Бенгт, Стен и Арню Фрюкхольмы из Миссионерской виллы болеют за Дага. Вечно сопливые и кашляющие ребята Тернквисты — за Матсена. Несмотря на постоянные ссоры, семейная солидарность требует, чтобы Пу был на стороне брата. Сражение, как и ожидалось, носит ожесточенный характер, и после минуты ритуального фехтования переходит в неконтролируемую рукопашную. Даг — тип свирепый, дерется из-за любой мелочи. Через несколько минут он переворачивает корабль Матсена и сам выпрыгивает из своего. Стоя по грудь в грязной воде, противники сцепились не на шутку, всерьез пытаясь утопить друг друга под громкие подбадривающие крики своих болельщиков. В момент, когда боевые действия почти сошли на нет, Хельга Смед открывает окно и кричит что тот, кто хочет получить сок и булочку, должен прийти немедленно. Зрители тут же покидают фехтовальщиков, которые, лишившись публики, заканчивают баталию и по колено в воде бредут к берегу. Они снимают с себя мокрую одежду, все, кроме трусов, так что Дагу вряд ли грозит разоблачение, а ябедничать Пу не осмелится.

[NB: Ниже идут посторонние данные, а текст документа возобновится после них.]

-- ==== Sys2Proof/Certificates/Slice0/Obligations.lean ====
section
/-! DEFINITION. The statements for the provers, one definition each: what every command of the table does, stated over all states in which
it takes effect, and what holds of the machine as a whole. -/

open Sys2Proof Sys2Proof.Machine

/-- One step takes the command at the front of the queue: it is `exec` of that command on the state with the rest of the queue. With an
empty queue the block lets one tick of time pass (the model's choice: log entry 2). -/
def Obligations.StepTakesTheFrontCommand : Prop :=
  (∀ (c : Instr) (rest : List Instr) (s : State), step { s with pending := c :: rest } = exec c { s with pending := rest }) ∧
  (∀ s : State, step { s with pending := [] } = .next (State.tick { s with pending := [] }))

/-- G0 reads 0 with tag 0x00 and a write to it has no effect; a write to any other register is read back, and changes no other register of
any core (R169). -/
def Obligations.RegisterZeroReadsZeroAndDiscards : Prop :=
  (∀ (s : State) (c : Nat), s.greg c 0 = { data := 0, tag := 0 }) ∧
  (∀ (s : State) (c : Nat) (v : TWord), s.setGreg c 0 v = s) ∧
  (∀ (s : State) (c r : Nat) (v : TWord), r ≠ 0 → (s.setGreg c r v).greg c r = v) ∧
  (∀ (s : State) (c r d q : Nat) (v : TWord), (d ≠ c ∨ q ≠ r) → (s.setGreg c r v).greg d q = s.greg d q)

/-- The tag of a result from its operands in order (R172): Q is the worst of them, CAUSE that of the first operand with that Q, F and S of
any, and L only where the instruction clamped; an immediate, which stands last, and G0 count as operands with tag 0x00. -/
def Obligations.ResultTagsFollowTheOperands : Prop :=
  (∀ (ops : List Tag) (l : Bool), ops ≠ [] →
    let r := resultTag ops l
    (∀ (before after : List Tag) (w : Tag), ops = before ++ w :: after → (∀ x ∈ before, tagQ x < tagQ w) → (∀ x ∈ after, tagQ x ≤ tagQ w) →
      tagQ r = tagQ w ∧ r.extractLsb' 3 3 = w.extractLsb' 3 3) ∧
    r.getLsbD 2 = ops.any (fun x => x.getLsbD 2) ∧ r.getLsbD 1 = ops.any (fun x => x.getLsbD 1) ∧ r.getLsbD 0 = l ∧
    resultTag (ops ++ [0]) l = r) ∧
  (∀ l : Bool, resultTag [0] l = if l then 1 else 0) ∧
  (∀ (s : State) (c : Nat), (s.greg c 0).tag = 0)

/-- TAGBAD (R202): a core that is ready, with TAGBAD_EN 1, raises it with the tag of the first operand whose Q is ABSENT, and the
instruction does nothing else. -/
def Obligations.AbsentOperandsRaiseTagbad : Prop :=
  ∀ (s : State) (c : CoreId) (rd ra rb : GReg) (imm : BitVec 14) (h : BitVec 16) (k : Fin 4) (disp : BitVec 20) (rm : Rounding) (p : Prec),
    s.ready c = true → s.flag (coreKey c.val 0x12C) 8 = true →
    let ta := (s.greg c.val ra.val).tag
    let tb := (s.greg c.val rb.val).tag
    let d := s.greg c.val rd.val
    let raises := fun (ops : List Tag) (l : List Instr) =>
      ∀ t, ops.find? (fun x => tagQ x == 3) = some t → ∀ i ∈ l, exec i s = .next (s.raise c.val { code := 1, tag := some t })
    raises [ta, tb] [.add c rd ra rb, .sub c rd ra rb, .adds c rd ra rb, .subs c rd ra rb, .mul c rd ra rb, .mulh c rd ra rb, .mulhu c rd ra rb,
      .div c rd ra rb, .divu c rd ra rb, .rem c rd ra rb, .remu c rd ra rb, .and c rd ra rb, .or c rd ra rb, .xor c rd ra rb,
      .sll c rd ra (.reg rb), .srl c rd ra (.reg rb), .sra c rd ra (.reg rb), .cmpeq c rd ra rb, .cmplt c rd ra rb, .cmpltu c rd ra rb,
      .fadd c rd ra rb rm p, .fsub c rd ra rb rm p, .fmul c rd ra rb rm p, .fdiv c rd ra rb rm p, .fmin c rd ra rb p, .fmax c rd ra rb p,
      .fsgn c rd ra (.copy rb) p, .fcmp c rd ra rb .eq p, .fcmp c rd ra rb .lt p, .fcmp c rd ra rb .le p, .fcmp c rd ra rb .unord p] ∧
    raises [ta] [.addi c rd ra imm, .andi c rd ra imm, .ori c rd ra imm, .xori c rd ra imm, .cmpi c rd ra .eq imm, .cmpi c rd ra .lt imm,
      .cmpi c rd ra .ltu imm, .fsqrt c rd ra rm p, .fsgn c rd ra .abs p, .fsgn c rd ra .neg p, .fcvt c rd ra rm p, .f2i c rd ra rm p false,
      .f2i c rd ra rm p true, .i2f c rd ra rm p false, .i2f c rd ra rm p true, .bz c ra disp, .bnz c ra disp] ∧
    raises [ta, tb, d.tag] [.fmac c rd ra rb rm p] ∧ raises [d.tag] [.seth c rd h k false] ∧
    raises [d.tag, if d.data ≠ 0 then ta else tb] [.sel c rd ra rb]

/-- The integer instructions of a core that is ready, with no operand that raises TAGBAD, write their result with the tag of R172 and go
on with the next instruction; nothing else changes (R203). Forms that answer a next state here: add, sub, adds, subs, mul, mulh, mulhu. -/
def Obligations.IntegerInstructionsCompute : Prop :=
  ∀ (s : State) (c : CoreId) (rd ra rb : GReg), s.ready c = true →
    let a := (s.greg c.val ra.val).data
    let b := (s.greg c.val rb.val).data
    let ta := (s.greg c.val ra.val).tag
    let tb := (s.greg c.val rb.val).tag
    let gives := fun (v : W64) (l : Bool) => s.wrote c rd { data := v, tag := resultTag [ta, tb] l }
    let sat := fun (n : Int) => BitVec.ofInt 64 (max (-(2 ^ 63)) (min n (2 ^ 63 - 1)))
    let clamped := fun (n : Int) => decide (n < -(2 ^ 63) ∨ 2 ^ 63 ≤ n)
    s.tagBad c [ta, tb] = none →
      exec (.add c rd ra rb) s = .next (gives (BitVec.ofNat 64 (a.toNat + b.toNat)) false) ∧
      exec (.sub c rd ra rb) s = .next (gives (BitVec.ofInt 64 (a.toNat - b.toNat)) false) ∧
      exec (.adds c rd ra rb) s = .next (gives (sat (a.toInt + b.toInt)) (clamped (a.toInt + b.toInt))) ∧
      exec (.subs c rd ra rb) s = .next (gives (sat (a.toInt - b.toInt)) (clamped (a.toInt - b.toInt))) ∧
      exec (.mul c rd ra rb) s = .next (gives (BitVec.ofNat 64 (a.toNat * b.toNat)) false) ∧
      exec (.mulh c rd ra rb) s = .next (gives (BitVec.ofInt 64 ((a.toInt * b.toInt).fdiv (2 ^ 64))) false) ∧
      exec (.mulhu c rd ra rb) s = .next (gives (BitVec.ofNat 64 (a.toNat * b.toNat / 2 ^ 64)) false)

/-- Division and remainder (R203, R204): with a divisor other than 0 the quotient is truncated towards zero and the remainder has the sign
of the dividend, −2^63 by −1 gives −2^63 and 0; by 0 DIV0 is raised at DIV0_EN 1, and at 0 the result is 0 with the tag of R173. Forms
that answer a next state here: div, divu, rem, remu. -/
def Obligations.DivisionAndDivisionByZero : Prop :=
  ∀ (s : State) (c : CoreId) (rd ra rb : GReg), s.ready c = true →
    let a := (s.greg c.val ra.val).data
    let b := (s.greg c.val rb.val).data
    let tag := resultTag [(s.greg c.val ra.val).tag, (s.greg c.val rb.val).tag] false
    let failed : Tag := if tagQ tag < 2 then 0xA8 ||| (tag &&& 7) else tag
    let div0 := s.flag (coreKey c.val 0x12C) 5
    s.tagBad c [(s.greg c.val ra.val).tag, (s.greg c.val rb.val).tag] = none →
      (b ≠ 0 →
        exec (.div c rd ra rb) s = .next (s.wrote c rd { data := BitVec.ofInt 64 (a.toInt.tdiv b.toInt), tag := tag }) ∧
        exec (.divu c rd ra rb) s = .next (s.wrote c rd { data := BitVec.ofNat 64 (a.toNat / b.toNat), tag := tag }) ∧
        exec (.rem c rd ra rb) s = .next (s.wrote c rd { data := BitVec.ofInt 64 (a.toInt.tmod b.toInt), tag := tag }) ∧
        exec (.remu c rd ra rb) s = .next (s.wrote c rd { data := BitVec.ofNat 64 (a.toNat % b.toNat), tag := tag })) ∧
      (b = 0 → ∀ i ∈ [Instr.div c rd ra rb, .divu c rd ra rb, .rem c rd ra rb, .remu c rd ra rb],
        exec i s = .next (if div0 then s.raise c.val { code := 6 } else s.wrote c rd { data := 0, tag := failed }))

/-- The immediate, logic, shift, compare and select instructions of a core that is ready write their result and its tag (R203, R205,
R209). A shift counts modulo 64; SEL reads only the register that it selects. SETH writes one quarter of the destination: with Z the
others are cleared and the tag is 0x00, without Z they are kept and the destination is an operand (R205). Forms that answer a next state
here: addi, and, or, xor, sll, srl, sra, andi, ori, xori, seth, cmpeq, cmplt, cmpltu, sel, cmpi. -/
def Obligations.LogicShiftCompareAndSethCompute : Prop :=
  (∀ (s : State) (c : CoreId) (rd ra rb : GReg) (imm : BitVec 14), s.ready c = true →
     let a := (s.greg c.val ra.val).data
     let b := (s.greg c.val rb.val).data
     let ta := (s.greg c.val ra.val).tag
     let tb := (s.greg c.val rb.val).tag
     let two := fun (v : W64) => Host.Outcome.next (φ := Fault) (ρ := Refusal) (s.wrote c rd { data := v, tag := resultTag [ta, tb] false })
     let one := fun (v : W64) => Host.Outcome.next (φ := Fault) (ρ := Refusal) (s.wrote c rd { data := v, tag := resultTag [ta] false })
     (s.tagBad c [ta, tb] = none →
       exec (.and c rd ra rb) s = two (a &&& b) ∧ exec (.or c rd ra rb) s = two (a ||| b) ∧ exec (.xor c rd ra rb) s = two (a ^^^ b) ∧
       exec (.sll c rd ra (.reg rb)) s = two (a <<< (b.toNat % 64)) ∧ exec (.srl c rd ra (.reg rb)) s = two (a >>> (b.toNat % 64)) ∧
       exec (.sra c rd ra (.reg rb)) s = two (BitVec.ofInt 64 (a.toInt / 2 ^ (b.toNat % 64))) ∧
       exec (.cmpeq c rd ra rb) s = two (if a = b then 1 else 0) ∧
       exec (.cmplt c rd ra rb) s = two (if a.toInt < b.toInt then 1 else 0) ∧
       exec (.cmpltu c rd ra rb) s = two (if a.toNat < b.toNat then 1 else 0)) ∧
     (s.tagBad c [ta] = none →
       exec (.addi c rd ra imm) s = one (BitVec.ofInt 64 (a.toInt + imm.toInt)) ∧
       exec (.andi c rd ra imm) s = one (a &&& imm.setWidth 64) ∧ exec (.ori c rd ra imm) s = one (a ||| imm.setWidth 64) ∧
       exec (.xori c rd ra imm) s = one (a ^^^ imm.setWidth 64) ∧
       (∀ n : BitVec 6, exec (.sll c rd ra (.imm n)) s = one (a <<< n.toNat) ∧ exec (.srl c rd ra (.imm n)) s = one (a >>> n.toNat) ∧
         exec (.sra c rd ra (.imm n)) s = one (BitVec.ofInt 64 (a.toInt / 2 ^ n.toNat))) ∧
       exec (.cmpi c rd ra .eq imm) s = one (if a = imm.signExtend 64 then 1 else 0) ∧
       exec (.cmpi c rd ra .lt imm) s = one (if a.toInt < imm.toInt then 1 else 0) ∧
       exec (.cmpi c rd ra .ltu imm) s = one (if a.toNat < (imm.signExtend 64).toNat then 1 else 0)) ∧
     (let d := s.greg c.val rd.val
      let v := if d.data ≠ 0 then s.greg c.val ra.val else s.greg c.val rb.val
      s.tagBad c [d.tag, v.tag] = none →
       exec (.sel c rd ra rb) s = .next (s.wrote c rd { data := v.data, tag := resultTag [d.tag, v.tag] false }))) ∧
  (∀ (s : State) (c : CoreId) (rd : GReg) (imm : BitVec 16) (k : Fin 4), s.ready c = true →
     exec (.seth c rd imm k true) s = .next (s.wrote c rd { data := imm.setWidth 64 <<< (16 * k.val), tag := 0 }) ∧
     (s.tagBad c [(s.greg c.val rd.val).tag] = none →
       ∃ v : W64, exec (.seth c rd imm k false) s = .next (s.wrote c rd { data := v, tag := (s.greg c.val rd.val).tag &&& 0xFE }) ∧
         v.extractLsb' (16 * k.val) 16 = imm ∧
         ∀ j : Fin 4, j ≠ k → v.extractLsb' (16 * j.val) 16 = (s.greg c.val rd.val).data.extractLsb' (16 * j.val) 16))

/-- The tag operations of a core that is ready write the value and tag of R215; none raises TAGBAD, whatever the operands' tags. Forms
that answer a next state here: gtag, stag, tmrg, tsub, stagi, ttst. -/
def Obligations.TagOperationsNeverRaise : Prop :=
  ∀ (s : State) (c : CoreId) (rd ra rb : GReg), s.ready c = true →
    let a := s.greg c.val ra.val
    let b := s.greg c.val rb.val
    exec (.gtag c rd ra) s = .next (s.wrote c rd { data := a.tag.setWidth 64, tag := 0 }) ∧
    exec (.stag c rd ra rb) s = .next (s.wrote c rd { data := a.data, tag := b.data.setWidth 8 }) ∧
    exec (.tmrg c rd ra rb) s = .next (s.wrote c rd { data := a.data, tag := resultTag [a.tag, b.tag] false }) ∧
    (∀ (thr : Threshold) (qs : BitVec 2), exec (.tsub c rd ra rb thr qs) s = .next (s.wrote c rd
      (if thresholdQ thr ≤ tagQ a.tag then
        { data := b.data, tag := (qs.setWidth 8 <<< 6) ||| 0x20 ||| ((a.tag ||| b.tag) &&& 0x06) }
      else a))) ∧
    (∀ tag : Tag, exec (.stagi c rd ra tag) s = .next (s.wrote c rd { data := a.data, tag := tag })) ∧
    (∀ q : BitVec 2, exec (.ttst c rd ra (.qAtLeast q)) s =
      .next (s.wrote c rd { data := if q.toNat ≤ tagQ a.tag then 1 else 0, tag := 0 })) ∧
    (∀ m : BitVec 8, exec (.ttst c rd ra (.mask m)) s = .next (s.wrote c rd { data := if a.tag &&& m = 0 then 0 else 1, tag := 0 }))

В кухне Смедов сразу становится тесно. На всех про всех два стакана четыре треснутые фарфоровые чашки, гости угощаются в первую очередь, булочки прямо из печки. Тихие, вежливые прихлебывающие звуки. В грязное окно прямой наводкой бьет солнце, мерцает пыль, жара невыносимая, непривычные запахи удушающи. Фру Хельга берет на руки младшенькую и, усевшись на кровать из мореного дерева в комнате рядом с кухней, задирает свою темно-красную заляпанную блузку и дает девочке грудь. Дезидерия жадно чмокает. Наконец она наелась и срыгнула, и ее укладывают на кровать. Хельга зовет к себе моего приятеля Йонте: «Иди сюда, Ионте, теперь твоя очередь». Возможно Йонте смутился, не помню, не думаю. Как бы там ни было, он подходит к матери. и становится у нее между колен. Она приподнимает свои тяжелые груди, Ионте с наслаждением пьет. (У него была чахотка, и всю зиму он пролежал туберкулезной больнице.) Насытившись, Йонте вытирает рот тыльной стороной ладони и принимается за ржаную булку с патокой. Только Хельга собралась опустить блузку и подняться с кровати, как Пу громко спрашивает, нельзя ли ему тоже попробовать. Вопрос вызывает всеобщий смех, веселый смех звенит в жаркой грязной кухне. Хельга тоже смеется и качает головой: «Пожалуйста, Пу, я не против, но тебе, наверное, надо сперва спросить бабушку и маму) Новый взрыв смеха, Пу совсем сконфузился: сначала краснеют оттопыренные уши, потом краска заливает щеки и лоб, потом полились слезы — нет никакой возможности удержать слезы. Хельга Смед треплет его по затылку своей задубевшей рукой и спрашивает, не хочет ли он взять еще одну булку, она намажет ее патокой, но Пу не желает никакой булки, это грубоватое дружелюбие приводит его еще в большее замешательство, слезы текут из носа в рот. «Дьявол дерьмо, черт». Третий приступ смеха. «Пу у нас, в общем-то, девчонка, это сразу видно», — замечает Даг. Пу швыряет чашку с соком в лицо брату и в бешенстве, спотыкаясь, устремляется по крутой лестнице в кузню.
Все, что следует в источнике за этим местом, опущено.